## What is required
How many of the lines below contain "each"? Reply with only that figure.

------ Exercise inputs ------

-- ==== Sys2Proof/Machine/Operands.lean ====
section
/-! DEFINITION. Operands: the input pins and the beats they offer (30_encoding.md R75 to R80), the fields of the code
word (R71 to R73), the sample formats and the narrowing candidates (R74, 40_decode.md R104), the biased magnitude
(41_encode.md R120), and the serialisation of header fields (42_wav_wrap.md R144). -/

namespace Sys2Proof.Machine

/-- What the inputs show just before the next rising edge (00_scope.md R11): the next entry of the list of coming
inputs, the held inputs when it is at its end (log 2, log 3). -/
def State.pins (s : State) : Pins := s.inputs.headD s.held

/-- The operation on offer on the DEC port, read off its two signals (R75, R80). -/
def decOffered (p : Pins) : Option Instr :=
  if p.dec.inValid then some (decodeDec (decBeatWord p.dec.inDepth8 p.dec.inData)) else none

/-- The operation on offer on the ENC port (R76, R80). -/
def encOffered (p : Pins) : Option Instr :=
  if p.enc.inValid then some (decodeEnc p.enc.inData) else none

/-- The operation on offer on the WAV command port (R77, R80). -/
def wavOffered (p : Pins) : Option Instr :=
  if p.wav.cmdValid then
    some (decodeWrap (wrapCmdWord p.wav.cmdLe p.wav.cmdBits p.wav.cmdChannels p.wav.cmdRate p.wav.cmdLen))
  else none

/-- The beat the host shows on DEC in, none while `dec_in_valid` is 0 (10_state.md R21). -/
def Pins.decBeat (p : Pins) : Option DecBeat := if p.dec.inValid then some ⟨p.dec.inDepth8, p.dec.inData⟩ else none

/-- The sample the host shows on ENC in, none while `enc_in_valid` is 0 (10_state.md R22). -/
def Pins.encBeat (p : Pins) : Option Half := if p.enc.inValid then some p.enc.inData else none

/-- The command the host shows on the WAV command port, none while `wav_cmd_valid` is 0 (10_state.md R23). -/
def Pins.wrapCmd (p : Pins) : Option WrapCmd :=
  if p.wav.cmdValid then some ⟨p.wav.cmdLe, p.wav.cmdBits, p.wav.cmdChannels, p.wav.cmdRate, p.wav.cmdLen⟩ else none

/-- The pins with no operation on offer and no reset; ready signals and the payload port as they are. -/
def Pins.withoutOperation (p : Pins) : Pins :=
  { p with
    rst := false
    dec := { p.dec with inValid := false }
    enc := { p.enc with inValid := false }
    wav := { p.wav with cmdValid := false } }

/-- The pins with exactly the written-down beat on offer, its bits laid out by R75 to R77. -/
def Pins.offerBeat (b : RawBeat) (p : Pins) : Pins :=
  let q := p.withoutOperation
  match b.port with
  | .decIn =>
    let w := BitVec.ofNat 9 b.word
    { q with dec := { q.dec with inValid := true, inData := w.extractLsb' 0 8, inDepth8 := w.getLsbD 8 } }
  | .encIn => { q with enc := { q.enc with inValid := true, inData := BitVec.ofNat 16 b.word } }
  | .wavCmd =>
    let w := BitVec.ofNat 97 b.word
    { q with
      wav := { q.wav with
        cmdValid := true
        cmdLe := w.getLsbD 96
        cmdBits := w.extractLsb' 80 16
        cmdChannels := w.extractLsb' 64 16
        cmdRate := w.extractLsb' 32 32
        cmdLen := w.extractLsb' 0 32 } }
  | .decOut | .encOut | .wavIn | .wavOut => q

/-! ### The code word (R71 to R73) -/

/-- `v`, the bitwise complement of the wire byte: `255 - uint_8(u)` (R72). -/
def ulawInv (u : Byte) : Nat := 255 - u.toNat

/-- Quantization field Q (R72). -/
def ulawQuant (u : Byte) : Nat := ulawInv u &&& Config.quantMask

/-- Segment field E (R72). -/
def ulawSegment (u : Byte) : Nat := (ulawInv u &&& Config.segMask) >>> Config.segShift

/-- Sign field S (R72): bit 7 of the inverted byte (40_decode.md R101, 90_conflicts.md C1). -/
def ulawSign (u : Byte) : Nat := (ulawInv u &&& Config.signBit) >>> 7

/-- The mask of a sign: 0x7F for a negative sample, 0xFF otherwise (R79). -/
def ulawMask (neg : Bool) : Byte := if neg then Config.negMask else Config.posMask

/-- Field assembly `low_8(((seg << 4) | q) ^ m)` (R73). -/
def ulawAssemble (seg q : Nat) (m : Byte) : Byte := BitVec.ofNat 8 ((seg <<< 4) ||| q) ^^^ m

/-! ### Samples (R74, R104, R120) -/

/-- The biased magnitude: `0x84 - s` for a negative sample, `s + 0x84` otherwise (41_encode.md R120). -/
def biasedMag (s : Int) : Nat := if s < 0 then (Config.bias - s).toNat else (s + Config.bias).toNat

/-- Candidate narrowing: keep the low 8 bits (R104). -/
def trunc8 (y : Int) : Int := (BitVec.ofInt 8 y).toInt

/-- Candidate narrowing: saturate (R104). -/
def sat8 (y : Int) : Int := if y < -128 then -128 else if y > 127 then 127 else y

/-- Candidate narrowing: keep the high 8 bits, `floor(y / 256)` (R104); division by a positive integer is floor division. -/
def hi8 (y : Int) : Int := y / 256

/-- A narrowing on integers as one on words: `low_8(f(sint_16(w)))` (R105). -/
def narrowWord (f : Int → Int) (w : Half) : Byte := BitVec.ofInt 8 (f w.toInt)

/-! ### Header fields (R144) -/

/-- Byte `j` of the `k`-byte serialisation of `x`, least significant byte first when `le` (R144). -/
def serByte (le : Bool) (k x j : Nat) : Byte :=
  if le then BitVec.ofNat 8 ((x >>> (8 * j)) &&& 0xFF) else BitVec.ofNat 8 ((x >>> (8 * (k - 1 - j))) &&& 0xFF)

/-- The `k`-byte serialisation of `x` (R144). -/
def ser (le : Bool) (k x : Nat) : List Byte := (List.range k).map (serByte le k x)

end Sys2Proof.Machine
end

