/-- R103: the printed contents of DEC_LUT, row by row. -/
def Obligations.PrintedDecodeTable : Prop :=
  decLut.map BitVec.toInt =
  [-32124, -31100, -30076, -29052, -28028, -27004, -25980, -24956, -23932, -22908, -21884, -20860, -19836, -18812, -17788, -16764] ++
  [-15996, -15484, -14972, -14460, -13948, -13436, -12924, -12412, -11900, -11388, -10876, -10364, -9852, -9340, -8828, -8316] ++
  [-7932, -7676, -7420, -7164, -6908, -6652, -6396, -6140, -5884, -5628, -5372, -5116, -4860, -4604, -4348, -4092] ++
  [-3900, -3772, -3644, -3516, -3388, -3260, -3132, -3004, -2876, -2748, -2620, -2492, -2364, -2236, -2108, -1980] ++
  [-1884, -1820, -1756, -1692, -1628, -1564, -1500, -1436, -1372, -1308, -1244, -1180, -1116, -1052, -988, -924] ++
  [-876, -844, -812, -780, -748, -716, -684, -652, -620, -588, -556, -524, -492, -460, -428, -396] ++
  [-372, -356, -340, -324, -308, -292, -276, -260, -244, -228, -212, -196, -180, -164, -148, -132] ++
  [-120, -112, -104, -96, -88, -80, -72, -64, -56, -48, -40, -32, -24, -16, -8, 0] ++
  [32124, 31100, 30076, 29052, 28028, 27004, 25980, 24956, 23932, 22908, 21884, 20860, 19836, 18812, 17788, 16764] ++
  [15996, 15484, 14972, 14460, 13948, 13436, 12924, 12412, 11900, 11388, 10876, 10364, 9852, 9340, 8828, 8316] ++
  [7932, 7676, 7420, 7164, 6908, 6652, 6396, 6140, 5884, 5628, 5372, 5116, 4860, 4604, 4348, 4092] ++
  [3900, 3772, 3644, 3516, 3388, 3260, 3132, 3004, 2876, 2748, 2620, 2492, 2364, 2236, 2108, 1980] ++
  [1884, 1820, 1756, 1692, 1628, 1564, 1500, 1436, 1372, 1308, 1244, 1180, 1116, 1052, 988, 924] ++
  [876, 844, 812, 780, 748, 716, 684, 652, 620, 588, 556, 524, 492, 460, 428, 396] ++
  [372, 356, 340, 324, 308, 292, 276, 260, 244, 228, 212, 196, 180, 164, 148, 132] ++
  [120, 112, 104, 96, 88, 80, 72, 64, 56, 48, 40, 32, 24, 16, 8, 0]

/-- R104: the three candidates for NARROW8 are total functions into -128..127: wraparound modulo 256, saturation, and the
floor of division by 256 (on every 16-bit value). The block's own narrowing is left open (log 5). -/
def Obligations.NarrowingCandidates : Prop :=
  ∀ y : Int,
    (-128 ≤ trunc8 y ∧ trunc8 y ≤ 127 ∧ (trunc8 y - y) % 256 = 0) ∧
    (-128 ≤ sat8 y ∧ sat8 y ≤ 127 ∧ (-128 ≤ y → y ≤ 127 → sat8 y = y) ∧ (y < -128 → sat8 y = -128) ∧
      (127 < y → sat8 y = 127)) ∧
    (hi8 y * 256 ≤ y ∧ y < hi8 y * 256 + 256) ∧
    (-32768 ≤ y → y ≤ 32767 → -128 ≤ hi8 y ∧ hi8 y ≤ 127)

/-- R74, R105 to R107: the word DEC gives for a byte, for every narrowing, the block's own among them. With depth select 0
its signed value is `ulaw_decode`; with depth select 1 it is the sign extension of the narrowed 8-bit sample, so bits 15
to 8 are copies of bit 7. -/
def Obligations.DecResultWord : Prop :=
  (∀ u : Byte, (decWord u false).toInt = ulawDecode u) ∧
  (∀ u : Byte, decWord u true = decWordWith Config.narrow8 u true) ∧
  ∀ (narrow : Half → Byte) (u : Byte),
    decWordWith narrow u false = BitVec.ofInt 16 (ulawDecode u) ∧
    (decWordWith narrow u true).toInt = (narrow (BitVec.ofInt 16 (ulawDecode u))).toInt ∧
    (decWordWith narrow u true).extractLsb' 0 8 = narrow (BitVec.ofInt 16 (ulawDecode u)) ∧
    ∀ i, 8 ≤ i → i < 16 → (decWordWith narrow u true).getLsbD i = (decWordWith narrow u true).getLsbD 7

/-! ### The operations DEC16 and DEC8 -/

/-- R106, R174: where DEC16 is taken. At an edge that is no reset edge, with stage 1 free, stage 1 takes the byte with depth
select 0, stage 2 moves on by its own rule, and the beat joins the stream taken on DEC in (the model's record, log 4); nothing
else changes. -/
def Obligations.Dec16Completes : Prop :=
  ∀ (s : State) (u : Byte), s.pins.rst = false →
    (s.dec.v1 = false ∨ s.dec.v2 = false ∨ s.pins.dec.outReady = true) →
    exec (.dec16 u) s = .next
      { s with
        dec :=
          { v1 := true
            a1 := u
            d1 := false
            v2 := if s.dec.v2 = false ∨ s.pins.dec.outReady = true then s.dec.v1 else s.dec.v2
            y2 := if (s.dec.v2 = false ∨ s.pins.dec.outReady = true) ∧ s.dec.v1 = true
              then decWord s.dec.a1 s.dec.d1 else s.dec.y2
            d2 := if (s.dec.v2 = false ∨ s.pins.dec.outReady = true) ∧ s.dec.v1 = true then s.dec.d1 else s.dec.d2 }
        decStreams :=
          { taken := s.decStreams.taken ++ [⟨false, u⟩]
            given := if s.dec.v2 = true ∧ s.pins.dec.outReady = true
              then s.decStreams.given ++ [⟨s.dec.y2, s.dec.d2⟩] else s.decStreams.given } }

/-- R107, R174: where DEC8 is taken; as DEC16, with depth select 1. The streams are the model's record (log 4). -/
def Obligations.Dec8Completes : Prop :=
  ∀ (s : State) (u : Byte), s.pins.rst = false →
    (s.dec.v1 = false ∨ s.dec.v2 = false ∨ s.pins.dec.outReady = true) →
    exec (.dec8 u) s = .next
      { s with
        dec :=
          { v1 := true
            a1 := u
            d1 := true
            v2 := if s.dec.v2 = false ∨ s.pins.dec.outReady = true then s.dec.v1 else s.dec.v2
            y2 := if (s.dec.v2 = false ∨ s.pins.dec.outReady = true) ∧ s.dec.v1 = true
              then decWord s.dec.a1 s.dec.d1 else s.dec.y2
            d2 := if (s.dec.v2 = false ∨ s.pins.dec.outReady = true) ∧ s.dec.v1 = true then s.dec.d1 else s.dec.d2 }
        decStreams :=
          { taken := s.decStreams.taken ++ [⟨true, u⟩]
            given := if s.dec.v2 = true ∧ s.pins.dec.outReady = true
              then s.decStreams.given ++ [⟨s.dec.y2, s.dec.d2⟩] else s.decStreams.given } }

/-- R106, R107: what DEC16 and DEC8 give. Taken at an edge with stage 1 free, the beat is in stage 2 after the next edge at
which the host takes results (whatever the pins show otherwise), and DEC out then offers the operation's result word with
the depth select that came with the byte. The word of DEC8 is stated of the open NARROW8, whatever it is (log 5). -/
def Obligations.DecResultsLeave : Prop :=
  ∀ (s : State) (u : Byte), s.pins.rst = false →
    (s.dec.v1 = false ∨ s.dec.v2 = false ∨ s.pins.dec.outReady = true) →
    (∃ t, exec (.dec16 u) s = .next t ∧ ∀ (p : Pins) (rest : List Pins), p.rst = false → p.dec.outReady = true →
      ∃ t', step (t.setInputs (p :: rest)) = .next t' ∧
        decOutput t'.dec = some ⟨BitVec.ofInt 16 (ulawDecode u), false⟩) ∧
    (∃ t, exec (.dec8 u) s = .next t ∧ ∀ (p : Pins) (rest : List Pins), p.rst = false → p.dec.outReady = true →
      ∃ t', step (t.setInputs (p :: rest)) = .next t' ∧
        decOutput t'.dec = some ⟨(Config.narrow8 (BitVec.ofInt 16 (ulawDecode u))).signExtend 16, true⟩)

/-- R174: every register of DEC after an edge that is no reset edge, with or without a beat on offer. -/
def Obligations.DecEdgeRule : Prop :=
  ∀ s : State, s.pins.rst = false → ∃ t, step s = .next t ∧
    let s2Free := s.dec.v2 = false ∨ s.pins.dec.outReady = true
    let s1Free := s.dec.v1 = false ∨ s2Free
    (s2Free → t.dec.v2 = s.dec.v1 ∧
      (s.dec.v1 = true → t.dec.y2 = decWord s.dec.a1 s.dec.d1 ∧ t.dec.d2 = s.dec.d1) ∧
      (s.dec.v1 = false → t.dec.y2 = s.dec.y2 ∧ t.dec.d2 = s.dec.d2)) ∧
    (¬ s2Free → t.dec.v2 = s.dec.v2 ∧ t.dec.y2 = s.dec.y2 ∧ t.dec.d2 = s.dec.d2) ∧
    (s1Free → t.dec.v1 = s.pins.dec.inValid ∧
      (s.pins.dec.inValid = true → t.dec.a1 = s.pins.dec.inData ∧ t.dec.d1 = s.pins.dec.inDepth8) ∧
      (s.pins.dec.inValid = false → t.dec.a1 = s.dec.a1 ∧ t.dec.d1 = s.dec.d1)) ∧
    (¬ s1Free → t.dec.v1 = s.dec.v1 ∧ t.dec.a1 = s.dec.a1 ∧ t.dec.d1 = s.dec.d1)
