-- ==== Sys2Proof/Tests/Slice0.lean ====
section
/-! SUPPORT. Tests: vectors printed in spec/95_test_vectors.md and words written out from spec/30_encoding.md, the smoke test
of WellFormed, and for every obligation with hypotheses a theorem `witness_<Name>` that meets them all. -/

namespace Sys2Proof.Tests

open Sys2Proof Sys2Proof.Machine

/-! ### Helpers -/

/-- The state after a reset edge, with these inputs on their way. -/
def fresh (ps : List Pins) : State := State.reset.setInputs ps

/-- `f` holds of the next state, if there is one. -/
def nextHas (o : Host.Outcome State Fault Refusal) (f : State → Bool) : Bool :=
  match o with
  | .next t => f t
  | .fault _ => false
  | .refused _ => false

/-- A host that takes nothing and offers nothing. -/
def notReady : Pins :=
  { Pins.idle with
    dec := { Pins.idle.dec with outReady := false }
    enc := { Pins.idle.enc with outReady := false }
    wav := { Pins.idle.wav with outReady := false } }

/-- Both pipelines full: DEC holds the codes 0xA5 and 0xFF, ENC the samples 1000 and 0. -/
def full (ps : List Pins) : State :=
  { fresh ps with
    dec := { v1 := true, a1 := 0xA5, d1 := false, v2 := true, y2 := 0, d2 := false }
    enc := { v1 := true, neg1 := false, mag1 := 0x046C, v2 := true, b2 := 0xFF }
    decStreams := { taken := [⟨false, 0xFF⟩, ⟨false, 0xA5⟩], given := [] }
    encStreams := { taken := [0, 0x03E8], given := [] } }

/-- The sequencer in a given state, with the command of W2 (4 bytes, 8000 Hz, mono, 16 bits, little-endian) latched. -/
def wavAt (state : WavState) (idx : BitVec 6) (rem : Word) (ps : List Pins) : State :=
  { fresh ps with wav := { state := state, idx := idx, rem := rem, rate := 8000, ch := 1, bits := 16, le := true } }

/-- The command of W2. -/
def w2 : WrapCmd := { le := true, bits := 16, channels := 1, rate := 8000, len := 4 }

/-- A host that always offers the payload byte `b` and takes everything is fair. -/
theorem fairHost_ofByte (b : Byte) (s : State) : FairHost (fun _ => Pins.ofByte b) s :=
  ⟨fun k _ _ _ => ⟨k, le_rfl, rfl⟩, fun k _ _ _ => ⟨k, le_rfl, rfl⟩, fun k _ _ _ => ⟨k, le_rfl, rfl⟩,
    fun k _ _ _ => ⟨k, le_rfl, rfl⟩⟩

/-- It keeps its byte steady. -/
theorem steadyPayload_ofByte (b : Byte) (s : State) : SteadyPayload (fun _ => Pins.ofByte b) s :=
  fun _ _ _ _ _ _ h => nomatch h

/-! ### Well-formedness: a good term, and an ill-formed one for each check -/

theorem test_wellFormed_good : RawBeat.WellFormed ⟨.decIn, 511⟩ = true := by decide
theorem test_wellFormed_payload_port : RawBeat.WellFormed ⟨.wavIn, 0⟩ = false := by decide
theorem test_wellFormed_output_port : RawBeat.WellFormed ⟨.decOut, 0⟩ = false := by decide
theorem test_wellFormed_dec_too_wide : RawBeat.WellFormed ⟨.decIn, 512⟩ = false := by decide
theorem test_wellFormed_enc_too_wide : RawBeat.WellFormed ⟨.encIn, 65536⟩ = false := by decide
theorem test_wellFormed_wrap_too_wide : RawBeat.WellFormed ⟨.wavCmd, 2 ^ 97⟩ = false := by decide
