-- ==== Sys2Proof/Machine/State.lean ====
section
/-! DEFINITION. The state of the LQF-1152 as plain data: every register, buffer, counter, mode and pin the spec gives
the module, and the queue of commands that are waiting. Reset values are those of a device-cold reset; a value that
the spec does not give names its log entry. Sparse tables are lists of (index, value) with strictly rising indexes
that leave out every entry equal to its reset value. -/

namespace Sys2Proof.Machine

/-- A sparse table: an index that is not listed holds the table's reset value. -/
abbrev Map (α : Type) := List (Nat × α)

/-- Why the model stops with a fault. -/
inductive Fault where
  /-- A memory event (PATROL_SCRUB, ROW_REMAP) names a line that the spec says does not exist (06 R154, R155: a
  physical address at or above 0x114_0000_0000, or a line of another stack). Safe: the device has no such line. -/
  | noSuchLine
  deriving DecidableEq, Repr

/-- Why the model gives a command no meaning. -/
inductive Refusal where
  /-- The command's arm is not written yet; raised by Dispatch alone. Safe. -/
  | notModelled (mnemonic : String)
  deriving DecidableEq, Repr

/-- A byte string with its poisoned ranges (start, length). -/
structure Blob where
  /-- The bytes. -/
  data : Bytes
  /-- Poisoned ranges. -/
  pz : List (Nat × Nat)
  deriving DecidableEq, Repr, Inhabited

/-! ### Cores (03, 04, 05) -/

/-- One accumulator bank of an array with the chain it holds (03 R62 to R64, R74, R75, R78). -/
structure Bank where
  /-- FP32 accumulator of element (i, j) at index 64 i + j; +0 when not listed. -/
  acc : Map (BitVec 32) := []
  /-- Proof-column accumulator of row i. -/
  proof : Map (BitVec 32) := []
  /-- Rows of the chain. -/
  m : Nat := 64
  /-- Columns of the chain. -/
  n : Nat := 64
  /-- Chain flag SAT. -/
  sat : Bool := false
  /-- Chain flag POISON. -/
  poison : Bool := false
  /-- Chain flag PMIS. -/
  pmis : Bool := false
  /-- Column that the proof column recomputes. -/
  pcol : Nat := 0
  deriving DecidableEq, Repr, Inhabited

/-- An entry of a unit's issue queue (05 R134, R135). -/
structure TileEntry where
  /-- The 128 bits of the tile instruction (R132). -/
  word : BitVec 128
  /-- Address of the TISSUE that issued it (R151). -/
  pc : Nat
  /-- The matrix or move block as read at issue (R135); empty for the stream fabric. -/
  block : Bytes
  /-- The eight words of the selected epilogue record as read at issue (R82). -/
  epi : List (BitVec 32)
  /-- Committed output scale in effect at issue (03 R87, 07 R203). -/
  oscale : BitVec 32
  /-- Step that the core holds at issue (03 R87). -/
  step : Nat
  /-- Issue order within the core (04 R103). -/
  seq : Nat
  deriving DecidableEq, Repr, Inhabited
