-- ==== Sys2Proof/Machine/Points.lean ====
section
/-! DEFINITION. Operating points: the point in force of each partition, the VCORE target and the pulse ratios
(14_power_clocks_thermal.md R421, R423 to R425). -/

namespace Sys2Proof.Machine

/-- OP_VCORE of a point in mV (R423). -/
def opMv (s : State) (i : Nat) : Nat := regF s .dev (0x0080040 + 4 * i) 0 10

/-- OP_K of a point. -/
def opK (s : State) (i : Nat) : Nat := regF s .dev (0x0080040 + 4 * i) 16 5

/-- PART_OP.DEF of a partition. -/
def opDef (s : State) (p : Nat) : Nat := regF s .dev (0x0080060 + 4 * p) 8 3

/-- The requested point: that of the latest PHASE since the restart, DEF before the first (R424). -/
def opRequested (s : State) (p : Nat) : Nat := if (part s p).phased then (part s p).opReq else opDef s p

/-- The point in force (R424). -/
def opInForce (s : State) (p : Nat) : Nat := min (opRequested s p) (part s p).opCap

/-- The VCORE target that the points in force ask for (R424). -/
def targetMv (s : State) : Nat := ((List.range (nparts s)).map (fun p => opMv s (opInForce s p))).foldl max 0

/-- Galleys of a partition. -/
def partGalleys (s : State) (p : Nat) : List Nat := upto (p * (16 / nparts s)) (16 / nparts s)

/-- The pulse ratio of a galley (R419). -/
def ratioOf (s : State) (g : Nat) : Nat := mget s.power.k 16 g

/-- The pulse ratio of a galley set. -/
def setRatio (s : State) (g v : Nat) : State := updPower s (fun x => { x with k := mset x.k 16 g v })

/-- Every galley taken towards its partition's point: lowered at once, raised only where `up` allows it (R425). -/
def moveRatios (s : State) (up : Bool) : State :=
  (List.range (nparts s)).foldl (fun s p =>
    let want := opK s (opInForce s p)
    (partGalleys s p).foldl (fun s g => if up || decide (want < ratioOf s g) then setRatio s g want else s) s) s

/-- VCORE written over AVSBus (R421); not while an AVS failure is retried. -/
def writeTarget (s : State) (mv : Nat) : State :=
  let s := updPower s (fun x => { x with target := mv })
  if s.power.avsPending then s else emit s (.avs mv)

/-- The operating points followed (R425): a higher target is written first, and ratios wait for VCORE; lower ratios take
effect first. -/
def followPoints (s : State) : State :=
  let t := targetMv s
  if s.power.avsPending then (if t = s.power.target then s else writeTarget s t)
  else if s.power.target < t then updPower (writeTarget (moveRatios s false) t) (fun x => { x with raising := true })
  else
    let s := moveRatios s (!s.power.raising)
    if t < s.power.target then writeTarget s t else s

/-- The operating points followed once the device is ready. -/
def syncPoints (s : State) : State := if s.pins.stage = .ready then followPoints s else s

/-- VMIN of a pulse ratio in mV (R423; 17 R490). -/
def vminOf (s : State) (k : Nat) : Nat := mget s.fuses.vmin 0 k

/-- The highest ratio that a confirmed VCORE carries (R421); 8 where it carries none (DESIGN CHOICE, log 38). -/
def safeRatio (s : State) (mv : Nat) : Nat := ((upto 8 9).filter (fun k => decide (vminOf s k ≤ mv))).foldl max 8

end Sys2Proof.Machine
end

------

## Task answer
2